690722 – Problem with the font embedding logic

Bug 690722 - Problem with the font embedding logic

Summary: Problem with the font embedding logic

Status:	RESOLVED FIXED

Alias:	None

Product:	Ghostscript
Classification:	Unclassified
Component:	PDF Writer (show other bugs)
Version:	8.70
Hardware:	PC Linux

Importance:	P4 normal
Assignee:	Ken Sharp

URL:
Keywords:

Depends on:
Blocks:

Reported:	2009-08-20 01:43 UTC by Luigi Scarso
Modified:	2009-08-25 01:19 UTC (History)
CC List:	1 user (show)

See Also:
Customer:
Word Size:	---

Attachments
gs870.zip (27.81 KB, application/zip) 2009-08-20 01:45 UTC, Luigi Scarso	Details
Add an attachment (proposed patch, testcase, etc.)

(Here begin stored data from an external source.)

-- ==== Sys2Proof/Laws/Effect.lean ====
section
/-! SUPPORT. What a step can do, said once: it reads and writes the bus, and changes CPU registers without clearing bit 5
of `P`. Every invariant of the step is an induction over these three. -/

namespace Sys2Proof.Machine

/-- `t` is reached from `s` by bus reads, bus writes and changes of CPU registers that keep bit 5 of `P` set. -/
inductive Effect (s : State) : State → Prop where
  | start : Effect s s
  | read (a : Word) {t : State} (h : Effect s t) : Effect s (memRead a t).2
  | write (a : Word) (v : Byte) {t : State} (h : Effect s t) : Effect s (memWrite a v t)
  | cpu {t u : State} (h : Effect s t)
      (hu : u = { t with a := u.a, x := u.x, y := u.y, sp := u.sp, p := u.p, pc := u.pc, st := u.st })
      (hp : t.p.getLsbD 5 = true → u.p.getLsbD 5 = true) : Effect s u

theorem getLsbD_five_putBit (p : Byte) (i : Nat) (b : Option Bool) (hi : i < 8) (h : i ≠ 5) :
    (putBit p (1#8 <<< i) b).getLsbD 5 = p.getLsbD 5 := by
  cases b with
  | none => rfl
  | some b =>
    rw [← withBit_eq_putBit, getLsbD_withBit _ _ _ _ hi (by decide), if_neg (Ne.symm h)]

/-- Bit 5 of `P` is not among the flags (R25). -/
theorem pWith_bit5 (p : Byte) (n v z c : Option Bool) : (pWith p n v z c).getLsbD 5 = p.getLsbD 5 := by
  have h7 : (0x80 : Byte) = 1#8 <<< 7 := by decide
  have h6 : (0x40 : Byte) = 1#8 <<< 6 := by decide
  have h1 : (0x02 : Byte) = 1#8 <<< 1 := by decide
  have h0 : (0x01 : Byte) = 1#8 <<< 0 := by decide
  rw [pWith, h7, h6, h1, h0, getLsbD_five_putBit _ _ _ (by decide) (by decide),
    getLsbD_five_putBit _ _ _ (by decide) (by decide), getLsbD_five_putBit _ _ _ (by decide) (by decide),
    getLsbD_five_putBit _ _ _ (by decide) (by decide)]

theorem pNZ_bit5 (p r : Byte) : (pNZ p r).getLsbD 5 = p.getLsbD 5 := pWith_bit5 ..
theorem pNZC_bit5 (p r : Byte) (c : Bool) : (pNZC p r c).getLsbD 5 = p.getLsbD 5 := pWith_bit5 ..

theorem withBit_bit5 (p : Byte) (i : Nat) (b : Bool) (hi : i < 8) (h : i ≠ 5) :
    (withBit p i b).getLsbD 5 = p.getLsbD 5 := by
  rw [getLsbD_withBit _ _ _ _ hi (by decide), if_neg (Ne.symm h)]

theorem or20_bit5 (v : Byte) : (v ||| 0x20).getLsbD 5 = true := by simp

variable {s t : State}

theorem Effect.operandAfter (o : Operand) (h : Effect s t) : Effect s (operandAfter o t) := by
  cases o with
  | imm v => exact h
  | mem m =>
    have := h.read (eaOf m t)
    rwa [memRead_eq] at this

theorem Effect.afterRead (a : Word) (h : Effect s t) : Effect s (afterRead a t) := by
  have := h.read a
  rwa [memRead_eq] at this

/-- A change of `P` alone that keeps bit 5. -/
theorem Effect.status {p : Byte} (h : Effect s t) (hp : p.getLsbD 5 = t.p.getLsbD 5) : Effect s { t with p := p } :=
  h.cpu rfl fun h5 => hp.trans h5

theorem Effect.lda (o : Operand) (h : Effect s t) : Effect s (lda o t) := by
  rw [lda_eq]; exact (h.operandAfter o).cpu rfl fun h5 => (pNZ_bit5 _ _).trans (by rwa [operandAfter_p] at h5)

theorem Effect.ldx (o : Operand) (h : Effect s t) : Effect s (ldx o t) := by
  rw [ldx_eq]; exact (h.operandAfter o).cpu rfl fun h5 => (pNZ_bit5 _ _).trans (by rwa [operandAfter_p] at h5)

theorem Effect.ldy (o : Operand) (h : Effect s t) : Effect s (ldy o t) := by
  rw [ldy_eq]; exact (h.operandAfter o).cpu rfl fun h5 => (pNZ_bit5 _ _).trans (by rwa [operandAfter_p] at h5)

theorem Effect.storeOperand (m : AddrMode) (v : Byte) (h : Effect s t) : Effect s (storeOperand m v t) := by
  rw [storeOperand_eq]; exact h.write _ _

theorem Effect.addToA (m : Byte) (h : Effect s t) : Effect s (addToA m t) := by
  rw [addToA_eq]; exact h.cpu rfl (pWith_bit5 ..).trans

theorem Effect.adc (o : Operand) (h : Effect s t) : Effect s (adc o t) := by
  simp only [Machine.adc, loadOperand_eq]; exact (h.operandAfter o).addToA _

theorem Effect.sbc (o : Operand) (h : Effect s t) : Effect s (sbc o t) := by
  simp only [Machine.sbc, loadOperand_eq]; exact (h.operandAfter o).addToA _

theorem Effect.toA (v : Byte) (h : Effect s t) : Effect s (toA v t) := by
  rw [toA_eq]; exact h.cpu rfl (pNZ_bit5 ..).trans

theorem Effect.andA (o : Operand) (h : Effect s t) : Effect s (andA o t) := by
  rw [andA_eq]; exact (h.operandAfter o).toA _

theorem Effect.oraA (o : Operand) (h : Effect s t) : Effect s (oraA o t) := by
  rw [oraA_eq]; exact (h.operandAfter o).toA _

theorem Effect.eorA (o : Operand) (h : Effect s t) : Effect s (eorA o t) := by
  rw [eorA_eq]; exact (h.operandAfter o).toA _

theorem Effect.compareReg (r m : Byte) (h : Effect s t) : Effect s (compareReg r m t) := by
  rw [compareReg_eq]; exact h.status (pWith_bit5 ..)

theorem Effect.cmp (o : Operand) (h : Effect s t) : Effect s (cmp o t) := by
  rw [cmp_eq]; exact (h.operandAfter o).compareReg _ _

theorem Effect.cpx (o : Operand) (h : Effect s t) : Effect s (cpx o t) := by
  rw [cpx_eq]; exact (h.operandAfter o).compareReg _ _

theorem Effect.cpy (o : Operand) (h : Effect s t) : Effect s (cpy o t) := by
  rw [cpy_eq]; exact (h.operandAfter o).compareReg _ _

theorem Effect.bitTest (o : Operand) (h : Effect s t) : Effect s (bitTest o t) := by
  rw [bitTest_eq]; exact (h.operandAfter o).status ((pWith_bit5 ..).trans (by rw [operandAfter_p]))

/-- A read-modify-write, whatever its function, whose flag part is an effect of its own. -/
theorem Effect.modifyMem (m : AddrMode) (f : Byte → Byte) {flags : Byte → Byte → State → State}
    (hf : ∀ {u : State} (v r : Byte), Effect s u → Effect s (flags v r u)) (h : Effect s t) :
    Effect s (modifyMem m f flags t) := by
  rw [modifyMem_eq]; exact hf _ _ ((h.afterRead _).write _ _)

/-- The accumulator form of the same. -/
theorem Effect.modifyA (f : Byte → Byte) {flags : Byte → Byte → State → State}
    (hf : ∀ {u : State} (v r : Byte), Effect s u → Effect s (flags v r u)) (h : Effect s t) :
    Effect s (modifyA f flags t) := by
  rw [Machine.modifyA]; exact hf _ _ (h.cpu rfl id)

theorem Effect.leftFlags (v r : Byte) (h : Effect s t) : Effect s (leftFlags v r t) := by
  rw [leftFlags_eq]; exact h.status (pNZC_bit5 ..)

theorem Effect.rightFlags (v r : Byte) (h : Effect s t) : Effect s (rightFlags v r t) := by
  rw [rightFlags_eq]; exact h.status (pNZC_bit5 ..)

theorem Effect.countFlags (v r : Byte) (h : Effect s t) : Effect s (countFlags v r t) := by
  rw [countFlags_eq]; exact h.status (pNZ_bit5 ..)

theorem Effect.testFlag (v r : Byte) (h : Effect s t) : Effect s (testFlag v r t) := by
  rw [testFlag_eq]; exact h.status (pWith_bit5 ..)

theorem Effect.noFlags (v r : Byte) (h : Effect s t) : Effect s (noFlags v r t) := h

theorem Effect.setNZ (v : Byte) (h : Effect s t) : Effect s (t.setNZ v) := by
  rw [State.setNZ_eq_pNZ]; exact h.status (pNZ_bit5 ..)

theorem Effect.branch (c : Bool) (off : Byte) (h : Effect s t) : Effect s (branch c off t) := by
  rw [branch_eq]; exact h.cpu rfl id

theorem Effect.branchOnBit (n : Nat) (b : Bool) (lo off : Byte) (h : Effect s t) :
    Effect s (branchOnBit n b lo off t) := by
  rw [branchOnBit_eq]; exact h.cpu rfl id

theorem Effect.jumpThrough (aLo aHi : Word) (h : Effect s t) : Effect s (jumpThrough aLo aHi t) := by
  rw [jumpThrough_eq]; exact ((h.afterRead _).afterRead _).cpu rfl id

theorem Effect.push (v : Byte) (h : Effect s t) : Effect s (push v t) :=
  (h.write (stackAddr t.sp) v).cpu rfl id

theorem Effect.pull (h : Effect s t) : Effect s (pull t).2 := by
  rw [pull_eq]; exact h.cpu rfl id

theorem Effect.jsrTo (addr : Word) (h : Effect s t) : Effect s (jsrTo addr t) :=
  ((h.push _).push _).cpu rfl id

theorem Effect.rtsBody (h : Effect s t) : Effect s (rtsBody t) := by
  rw [rtsBody_eq]; exact h.cpu rfl id

theorem Effect.pullA (h : Effect s t) : Effect s (pullA t) := by
  rw [pullA_eq]; exact h.cpu rfl (pNZ_bit5 ..).trans

theorem Effect.pullX (h : Effect s t) : Effect s (pullX t) := by
  rw [pullX_eq]; exact h.cpu rfl (pNZ_bit5 ..).trans

theorem Effect.pullY (h : Effect s t) : Effect s (pullY t) := by
  rw [pullY_eq]; exact h.cpu rfl (pNZ_bit5 ..).trans

theorem Effect.pullP (h : Effect s t) : Effect s (pullP t) := by
  rw [pullP_eq]; exact h.cpu rfl fun _ => or20_bit5 _

theorem Effect.setBit (i : Nat) (b : Bool) (h : Effect s t) (hi : i < 8) (h5 : i ≠ 5) :
    Effect s { t with p := withBit t.p i b } :=
  h.status (withBit_bit5 _ _ _ hi h5)

theorem Effect.returnFromTrap (h : Effect s t) : Effect s (returnFromTrap t) := by
  rw [returnFromTrap_eq]; exact h.cpu rfl fun _ => or20_bit5 _

theorem Effect.takeTrap (ret : Word) (h : Effect s t) : Effect s (takeTrap ret t) := by
  simp only [Machine.takeTrap, readWordAt]
  have h1 := ((h.push (hi8 ret)).push (lo8 ret)).push (pushWord ret t).pushedP
  have h2 := (h1.setBit 2 true (by decide) (by decide)).setBit 3 false (by decide) (by decide)
  exact ((h2.read 0xFFFE).read 0xFFFF).cpu rfl id

theorem Effect.boot (h : Effect s t) : Effect s (boot t) := by
  rw [boot_eq]; exact h.cpu rfl id

theorem Effect.setC (b : Bool) (h : Effect s t) : Effect s (t.setC b) := h.setBit 0 b (by decide) (by decide)
theorem Effect.setI (b : Bool) (h : Effect s t) : Effect s (t.setI b) := h.setBit 2 b (by decide) (by decide)
theorem Effect.setD (b : Bool) (h : Effect s t) : Effect s (t.setD b) := h.setBit 3 b (by decide) (by decide)
theorem Effect.setV (b : Bool) (h : Effect s t) : Effect s (t.setV b) := h.setBit 6 b (by decide) (by decide)

theorem Effect.tsb (m : AddrMode) (h : Effect s t) : Effect s (tsb m t) := h.modifyMem _ _ Effect.testFlag
theorem Effect.trb (m : AddrMode) (h : Effect s t) : Effect s (trb m t) := h.modifyMem _ _ Effect.testFlag
theorem Effect.rmb (n : Nat) (lo : Byte) (h : Effect s t) : Effect s (rmb n lo t) := h.modifyMem _ _ Effect.noFlags
theorem Effect.smb (n : Nat) (lo : Byte) (h : Effect s t) : Effect s (smb n lo t) := h.modifyMem _ _ Effect.noFlags
theorem Effect.noOperation (h : Effect s t) : Effect s (noOperation t) := h

/-- Whatever an instruction does is an effect. -/
theorem exec_effect {i : Instr} (h : exec i s = .next t) : Effect s t := by
  cases i <;> (cases h; first
    | with_reducible first
      | exact Effect.noOperation .start
      | exact Effect.lda _ .start | exact Effect.ldx _ .start | exact Effect.ldy _ .start
      | exact Effect.storeOperand _ _ .start
      | exact Effect.adc _ .start | exact Effect.sbc _ .start
      | exact Effect.andA _ .start | exact Effect.oraA _ .start | exact Effect.eorA _ .start
      | exact Effect.cmp _ .start | exact Effect.cpx _ .start | exact Effect.cpy _ .start
      | exact Effect.bitTest _ .start | exact Effect.tsb _ .start | exact Effect.trb _ .start
      | exact Effect.rmb _ _ .start | exact Effect.smb _ _ .start
      | exact Effect.modifyMem _ _ Effect.leftFlags .start | exact Effect.modifyMem _ _ Effect.rightFlags .start
      | exact Effect.modifyMem _ _ Effect.countFlags .start
      | exact Effect.modifyA _ Effect.leftFlags .start | exact Effect.modifyA _ Effect.rightFlags .start
      | exact Effect.modifyA _ Effect.countFlags .start
      | exact Effect.branch _ _ .start | exact Effect.branchOnBit _ _ _ _ .start
      | exact Effect.jumpThrough _ _ .start | exact Effect.jsrTo _ .start | exact Effect.rtsBody .start
      | exact Effect.push _ .start
      | exact Effect.pullA .start | exact Effect.pullX .start | exact Effect.pullY .start | exact Effect.pullP .start
      | exact Effect.setC _ .start | exact Effect.setI _ .start | exact Effect.setD _ .start
      | exact Effect.setV _ .start
      | exact Effect.takeTrap _ .start | exact Effect.returnFromTrap .start
    | exact Effect.setNZ _ (Effect.cpu .start rfl id)
    | exact Effect.cpu .start rfl id)

/-- Fetching is an effect. -/
theorem fetch_effect (s : State) : Effect s (fetch s).state := by
  simp only [fetch]
  split
  · exact (Effect.read _ .start).cpu rfl id
  · exact ((Effect.read _ .start).read _).cpu rfl id
  · exact (((Effect.read _ .start).read _).read _).cpu rfl id

theorem Effect.trans {u : State} (h : Effect s t) (h' : Effect t u) : Effect s u := by
  induction h' with
  | start => exact h
  | read a _ ih => exact ih.read a
  | write a v _ ih => exact ih.write a v
  | cpu _ hu hp ih => exact ih.cpu hu hp

/-- Whatever a step does is an effect. -/
theorem step_effect (h : step s = .next t) : Effect s t := by
  rw [step] at h
  split at h
  · cases h; exact Effect.boot .start
  · exact (fetch_effect s).trans (exec_effect h)
  · cases h; exact .start
  · cases h; exact .start

end Sys2Proof.Machine
end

Note You need to log in before you can comment on or make changes to this bug.

Description Luigi Scarso 2009-08-20 01:43:06 UTC

With ghostscript 8.70,
processing test.pdf in attachment with
this script
#
GS=/opt/ghostscript/ghostscript-8.70/bin/gs
pdf_src=$1
dest=`basename $pdf_src .pdf`_gs870.pdf
$GS -sDEVICE=pdfwrite -dNOPAUSE -dCompressFonts=false
-dCompressPages=false  -dUseFlateCompression=false -sOutputFile=$dest
$pdf_src -c quit
#
produce test_gs870.pdf without errors.

But If I view test_gs870.pdf with xpdf, I see on console many of this "errors"
Error: Illegal entry in bfrange block in ToUnicode CMap

Both pdfs are seen correctly .
I'm actually under a Ubuntu Linux 8.04 LTS .

Comment 1 Luigi Scarso 2009-08-20 01:45:42 UTC

Created attachment 5316 [details]
gs870.zip

distill_870.sh test_gs870.pdf  test.pdf

Comment 2 Ken Sharp 2009-08-20 03:29:39 UTC

This appears to be an error with xpdf, not Ghostscript. The original file
includes a ToUnicode CMap which uses the ~bfchar operators:

0 beginbfrange
endbfrange
5 beginbfchar
<0004> <0021>
<002B> <0048>
<0048> <0065>
<004F> <006C>
<0052> <006F>
endbfchar

The output from pdfwrite encodes the same information but uses the ~bfrange
operators instead:

5 beginbfrange
<04><04><0021>
<2b><2b><0048>
<48><48><0065>
<4f><4f><006c>
<52><52><006f>
endbfrange

Now this is nominally slightly less efficient, since it requires a start and end
range, but the spec does not say (Technical note 5014 Adobe CMap and CIDFont
files specification) that these cannot be the same (p72 and 73 of the spec).

In fact it appears that xpdf is assuming that the start and end codes will be 4
bytes long. If I modify the entries thus:

5 beginbfrange
<0004><0004><0021>
<002b><002b><0048>
<0048><0048><0065>
<004f><004f><006c>
<0052><0052><006f>
endbfrange

The problem disappears. The spec says:

"Values for srcCodeLo and srcCodeHi must be in hexadecimal notation. "

There is no apparent requirement for null padding, so this requirement by xpdf
would seem to be incorrect. Further, Adobe Acrobat is capable of opening both
files *and* searching for the text in both cases. Since Acrobat requires the
ToUnicode table to search for text in a CIDFont it would seem that Adobe do not
require this either.

Comment 3 Luigi Scarso 2009-08-20 04:47:55 UTC

PDF 1.7 spec, at pag 472 sec 5.9.2 says:
It must use the ...beginbfrange, and endbfrange operators to define the mapping
from characters code to Unicode character sequences expressed un UTF-16BE
encoding (also see  Adobe TechNote 5411) . Is it important ?

Comment 4 Ken Sharp 2009-08-20 06:04:38 UTC

>It must use the ...beginbfrange, and endbfrange operators to define the mapping
>from characters code to Unicode character sequences expressed un UTF-16BE
>encoding (also see  Adobe TechNote 5411) . Is it important ?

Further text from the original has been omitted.